Why Tokyo Rivals Tel Aviv and Silicon Valley

I met Masayoshi back in 1996 shortly after he’d acquired computer and technology publisher Ziff-Davis for whom I was doing some work.

He told us then that he had a ‘500 year vision’ based on using technology to make the world a happier place. That vision seems to be down to 30 years now.

Behind Masayoshi’s jaunty forecast is a mega-theme for global technology investors to pay heed to. Because robotics, along with genomics and codified financial services, is one of the key industries of the future.


Masayoshi Son: “10,000 Times Smarter” 

Everyone knows that Japan is the current world leader in robots and that it will have to turn to robots of all shapes and sizes to address its own issues as an ageing, urbanised society.

And this goes far beyond industrial and transport robots. We’re also talking about health, companion and eldercare robots, robots that give financial and personal advice.

As the vanguard society in an ageing, urbanised developed world, Japan will be on course to become a technology superpower by 2040…
It has robotics… genomics….regenerative medicine…and Tokyo and Osaka are fast emerging as tech hubs to rival Silicon Valley, Boston, Tel Aviv, Shenzhen and Shanghai.

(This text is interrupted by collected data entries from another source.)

@[simp] theorem Device.displayAdmit_same (s : Device) (f : Device → Device) (hh : ∀ x, (f x).Same x) : Device.Same (s.displayAdmit f) s := by
  unfold Device.displayAdmit; split
  · exact Device.refuse_same ..
  · split
    · exact hh _
    · exact Device.budgetRefused_same s

@[simp] theorem Device.showPage_same (s : Device) (p seconds : Nat) : Device.Same (Device.showPage s p seconds) s := by
  unfold Device.Same Device.showPage; simp

@[simp] theorem Device.displayRequest_same (s : Device) (page : Nat) (full : Bool) (hold : Nat) :
    Device.Same (s.displayRequest page full hold) s := by
  exact Device.displayAdmit_same _ _ fun x => (Device.displayCompose_same ..).trans (Device.showPage_same ..)

@[simp] theorem Device.displayStart_same (s : Device) : Device.Same (Device.displayStart s) s := by
  unfold Device.Same Device.displayStart; dsimp only; split <;> simp

/-! ## Apply -/

@[simp] theorem Device.wantStep_same (s : Device) (f : Func) : Device.Same (Device.wantStep s f) s := by
  unfold Device.Same Device.wantStep; simp

@[simp] theorem Device.applyFunctions_same (s : Device) : Device.Same (s.applyFunctions) s := by
  rw [Device.applyFunctions]; exact foldl_same Device.wantStep Device.wantStep_same allFuncs s

@[simp] theorem Device.initShot_same (s : Device) : Device.Same (Device.initShot s) s := by
  unfold Device.Same Device.initShot; simp

@[simp] theorem Device.shotChanged_same (s : Device) (old : Conf) : Device.Same (Device.shotChanged s old) s := by
  unfold Device.Same Device.shotChanged; dsimp only; split <;> simp

@[simp] theorem Device.initPulse_same (s : Device) : Device.Same (Device.initPulse s) s := by
  unfold Device.Same Device.initPulse; simp

@[simp] theorem Device.initRadio_same (s : Device) : Device.Same (Device.initRadio s) s := by
  unfold Device.Same Device.initRadio; simp

@[simp] theorem Device.initRole_same (s : Device) : Device.Same (Device.initRole s) s := by
  unfold Device.Same Device.initRole; repeat' (first | (simp; done) | split | (dsimp only; split))

@[simp] theorem Device.renameSecs_same (s : Device) : Device.Same (Device.renameSecs s) s := by
  unfold Device.Same Device.renameSecs; repeat' (first | (simp; done) | split | (dsimp only; split))

@[simp] theorem Device.classDefault_same (s : Device) : Device.Same (Device.classDefault s) s := by
  unfold Device.Same Device.classDefault; repeat' (first | (simp; done) | split | (dsimp only; split))

@[simp] theorem Device.calibTest_same (s : Device) : Device.Same (Device.calibTest s) s := by
  unfold Device.Same Device.calibTest; repeat' (first | (simp; done) | split | (dsimp only; split))

@[simp] theorem Device.startMetering_same (s : Device) : Device.Same (Device.startMetering s) s := by
  unfold Device.Same Device.startMetering; simp

@[simp] theorem Device.bounceIf_same (s : Device) (b : Bool) (f : Func) : Device.Same (Device.bounceIf s b f) s := by
  unfold Device.Same Device.bounceIf; split <;> simp

@[simp] theorem Device.recommitA_same (s : Device) (old : Conf) : Device.Same (Device.recommitA s old) s := by
  unfold Device.Same Device.recommitA; repeat' (first | (simp; done) | split)

@[simp] theorem Device.recommitB_same (s : Device) (o n : Groups) : Device.Same (Device.recommitB s o n) s := by
  unfold Device.Same Device.recommitB; repeat' (first | (simp; done) | split)

@[simp] theorem Device.recommitT_same (s : Device) (o n : Groups) : Device.Same (Device.recommitT s o n) s := by
  unfold Device.Same Device.recommitT; split <;> simp

@[simp] theorem Device.tablesGone_same (s : Device) : Device.Same (Device.tablesGone s) s := by
  unfold Device.Same Device.tablesGone; repeat' (first | (simp; done) | split | (dsimp only; split))

@[simp] theorem Device.recommitC_same (s : Device) (old new : Conf) : Device.Same (Device.recommitC s old new) s := by
  unfold Device.Same Device.recommitC; repeat' (first | (simp; done) | split)

@[simp] theorem Device.recommitD_same (s : Device) (o n : Groups) : Device.Same (s.recommitD o n) s := by
  rw [Device.recommitD]
  refine (Device.applyFunctions_same _).trans ?_
  exact foldl_same (fun (x : Device) (r : Bool × Func) => x.bounceIf r.1 r.2) (fun x r => Device.bounceIf_same x r.1 r.2) _ s

@[simp] theorem Device.recommitE_same (s : Device) (was : Bool) (o n : Groups) : Device.Same (Device.recommitE s was o n) s := by
  unfold Device.Same Device.recommitE; repeat' (first | (simp; done) | split | (dsimp only; split))

@[simp] theorem Device.applyCommit_same (s : Device) (old : Conf) : Device.Same (Device.applyCommit s old) s := by
  unfold Device.Same Device.applyCommit; simp

@[simp] theorem Device.enterSafe_same (s : Device) : Device.Same (Device.enterSafe s) s := by
  unfold Device.Same Device.enterSafe; simp

@[simp] theorem Device.reconcile_same (s : Device) : Device.Same (Device.reconcile s) s := by
  unfold Device.Same Device.reconcile; split <;> simp

/-! ## PowerOps -/

@[simp] theorem Device.mirrorBank0_same (s : Device) : Device.Same (Device.mirrorBank0 s) s := by
  unfold Device.Same Device.mirrorBank0; simp

@[simp] theorem Device.sleepEffects_same (s : Device) (p : PState) : Device.Same (Device.sleepEffects s p) s := by
  unfold Device.Same Device.sleepEffects; repeat' (first | (simp; done) | split)

@[simp] theorem Device.enterState_same (s : Device) (p : PState) (n : Nat) : Device.Same (Device.enterState s p n) s := by
  unfold Device.Same Device.enterState; simp

@[simp] theorem Device.rest_same (s : Device) (n : Nat) : Device.Same (Device.rest s n) s := by
  unfold Device.Same Device.rest; dsimp only; split <;> simp

/-! ## Cascade -/

@[simp] theorem Device.recordExpected_same (s : Device) : Device.Same (Device.recordExpected s) s := by
  unfold Device.Same Device.recordExpected; repeat' (first | (simp; done) | split)

@[simp] theorem Device.cfgFaulted_same (s : Device) (cause : Nat) (dev : Option Nat) : Device.Same (Device.cfgFaulted s cause dev) s := by
  unfold Device.Same Device.cfgFaulted; split <;> simp

@[simp] theorem Device.loseMissing_same (s : Device) : Device.Same (s.loseMissing) s := by
  exact foldl_same _ Device.loseSecondary_same _ _

@[simp] theorem Device.broadcastTime_same (s : Device) : Device.Same (Device.broadcastTime s) s := by
  unfold Device.Same Device.broadcastTime; simp

@[simp] theorem Device.configureFresh_same (s : Device) : Device.Same (Device.configureFresh s) s := by
  unfold Device.Same Device.configureFresh; simp

@[simp] theorem Device.syncEnd_same (s : Device) : Device.Same (Device.syncEnd s) s := by
  unfold Device.Same Device.syncEnd; repeat' (first | (simp; done) | split | (dsimp only; split))

@[simp] theorem Device.syncStep_same (s : Device) : Device.Same (Device.syncStep s) s := by
  unfold Device.Same Device.syncStep; split <;> simp

@[simp] theorem Device.startSync_same (s : Device) : Device.Same (Device.startSync s) s := by
  unfold Device.Same Device.startSync; repeat' (first | (simp; done) | split | (dsimp only; split))

/-! ## Wipe -/

@[simp] theorem Device.wipe1_same (s : Device) : Device.Same (Device.wipe1 s) s := by
  unfold Device.Same Device.wipe1; by_cases h : s.writable = true <;> simp [h]

@[simp] theorem Device.wipe2_same (s : Device) : Device.Same (Device.wipe2 s) s := by
  unfold Device.Same Device.wipe2 Device.wipeLand; by_cases h : s.writable = true <;> simp only [h] <;> split <;> simp

@[simp] theorem Device.wipe3_same (s : Device) : Device.Same (Device.wipe3 s) s := by
  unfold Device.Same Device.wipe3; simp

@[simp] theorem Device.wipe4_same (s : Device) : Device.Same (Device.wipe4 s) s := by
  unfold Device.Same Device.wipe4; simp

@[simp] theorem Device.builtInCalendar_same (s : Device) : Device.Same (Device.builtInCalendar s) s := by
  unfold Device.Same Device.builtInCalendar; dsimp only; split <;> simp

@[simp] theorem Device.wipe5_same (s : Device) : Device.Same (Device.wipe5 s) s := by
  unfold Device.Same Device.wipe5; dsimp only; split <;> simp

@[simp] theorem Device.wipe6_same (s : Device) (scrap : Bool) : Device.Same (Device.wipe6 s scrap) s := by
  unfold Device.Same Device.wipe6; simp

@[simp] theorem Device.reseed_same (s : Device) : Device.Same (Device.reseed s) s := by
  unfold Device.Same Device.reseed; repeat' (first | (simp; done) | split | (dsimp only; split))

@[simp] theorem Device.wipeSeed_same (s : Device) (mask : Nat) : Device.Same (Device.wipeSeed s mask) s := by
  unfold Device.Same Device.wipeSeed; split <;> simp

/-! ## HoldUp -/

@[simp] theorem Device.holdBegin_same (s : Device) (ship : Bool) : Device.Same (Device.holdBegin s ship) s := by
  unfold Device.holdBegin; split
  · exact (Device.resetFunc_same _ _).trans ((Device.resetFunc_same _ _).trans ⟨rfl, rfl, rfl, rfl, rfl, rfl, rfl, rfl, rfl, rfl, rfl⟩)
  · exact .refl s

@[simp] theorem Device.holdStart_same (s : Device) : Device.Same (Device.holdStart s) s :=
  Device.Same.trans ⟨rfl, rfl, rfl, rfl, rfl, rfl, rfl, rfl, rfl, rfl, rfl⟩ (Device.holdBegin_same s false)

@[simp] theorem Device.disableAll_same (s : Device) : Device.Same (Device.disableAll s) s := by
  unfold Device.Same Device.disableAll; repeat' (first | (simp; done) | split | (dsimp only; split))

/-! ## Security -/

@[simp] theorem Device.verdict_same (s : Device) (p : RecPath) (r : Rec) (cause : Nat) : Device.Same (Device.verdict s p r cause) s := by
  unfold Device.Same Device.verdict; repeat' (first | (simp; done) | split)

@[simp] theorem Device.applyKeys_same (s : Device) (b : Bytes) : Device.Same (Device.applyKeys s b) s := by
  unfold Device.Same Device.applyKeys; split <;> simp

@[simp] theorem Device.applyIdentity_same (s : Device) (b : Bytes) : Device.Same (Device.applyIdentity s b) s := by
  unfold Device.applyIdentity; exact Device.planRadio_same _

@[simp] theorem Device.applyRadioKeys_same (s : Device) (b : Bytes) : Device.Same (Device.applyRadioKeys s b) s := by
  unfold Device.applyRadioKeys; dsimp only; split
  · exact (Device.planRadio_same _).trans (Device.tamper_same _ _)
  · exact Device.planRadio_same _

@[simp] theorem Device.legalCount_same (s : Device) (r : Rec) : Device.Same (Device.legalCount s r) s := by
  unfold Device.Same Device.legalCount; split <;> simp

@[simp] theorem Device.applyCalib_same (s : Device) (r : Rec) : Device.Same (Device.applyCalib s r) s := by
  unfold Device.Same Device.applyCalib; repeat' (first | (simp; done) | split | (dsimp only; split))

@[simp] theorem Device.applyExpert_same (s : Device) (r : Rec) : Device.Same (Device.applyExpert s r) s := by
  unfold Device.Same Device.applyExpert; repeat' (first | (simp; done) | split | (dsimp only; split))

@[simp] theorem Device.applyCalendar_same (s : Device) (r : Rec) : Device.Same (Device.applyCalendar s r) s := by
  unfold Device.Same Device.applyCalendar; dsimp only; split <;> simp

@[simp] theorem Device.waitSet_same (s : Device) (p : Option PendSet) : Device.Same (Device.waitSet s p) s := by
  unfold Device.Same Device.waitSet; split <;> simp

@[simp] theorem Device.applyTimeSet_same (s : Device) (b : Bytes) : Device.Same (Device.applyTimeSet s b) s := by
  unfold Device.Same Device.applyTimeSet; simp

@[simp] theorem Device.openJoin_same (s : Device) : Device.Same (Device.openJoin s) s := by
  unfold Device.Same Device.openJoin; dsimp only; split <;> simp

@[simp] theorem Device.applyRadioCfg_same (s : Device) (b : Bytes) : Device.Same (Device.applyRadioCfg s b) s := by
  unfold Device.Same Device.applyRadioCfg; simp

@[simp] theorem Device.recCommit_same (s : Device) (r : Rec) : Device.Same (Device.recCommit s r) s := by
  unfold Device.Same Device.recCommit; simp

@[simp] theorem Device.tapLoad_same (s : Device) (l : TapLevel) : Device.Same (Device.tapLoad s l) s := by
  unfold Device.Same Device.tapLoad; repeat' (first | (simp; done) | split | (dsimp only; split))

/-! ## Ferry -/

@[simp] theorem Device.setExch_same (s : Device) (e : Exchange) : Device.Same (Device.setExch s e) s := by
  unfold Device.Same Device.setExch; simp

@[simp] theorem Device.endExchange_same (s : Device) : Device.Same (Device.endExchange s) s := by
  unfold Device.Same Device.endExchange; simp

@[simp] theorem Device.sendIn_same (s : Device) (x : Sent) (payload : Bytes) (more : Bool) : Device.Same (Device.sendIn s x payload more) s := by
  unfold Device.Same Device.sendIn; repeat' (first | (simp; done) | split | (dsimp only; split))

@[simp] theorem Device.forwardData_same (s : Device) : Device.Same (Device.forwardData s).2 s := by
  unfold Device.Same Device.forwardData; simp

@[simp] theorem Device.digestSent_same (s : Device) (items : Bytes) : Device.Same (Device.digestSent s items) s := by
  unfold Device.Same Device.digestSent; split <;> simp

@[simp] theorem Device.ownData_same (s : Device) : Device.Same (Device.ownData s).2 s := by
  unfold Device.Same Device.ownData; simp

@[simp] theorem Device.dataAcked_same (s : Device) : Device.Same (Device.dataAcked s) s := by
  unfold Device.Same Device.dataAcked; simp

I think AI and robot smarts will usher in an age of AEI <artificial emotional intelligence> that is well attuned to Japan’s Shinto culture that assumes that human artefacts have ‘spirits’, just as humans do.

Robots Are Connecting to the Cloud

The challenge facing Japanese robot makers as well as those in Korea, China, the US and Europe is that robots are becoming networked machines, fed from the cloud.

They are being loaded with sensors and high-speed wi-fi in order to communicate, learn from each other and ultimately coach themselves through machine learning.

Japan’s dominance of the global robot industry has grown out of its ability to develop caged electro-mechanical industrial robots. The kind of robots that focus on making machine tools.

But the factory of the future demands new breeds of smart, connected, collaborative robots….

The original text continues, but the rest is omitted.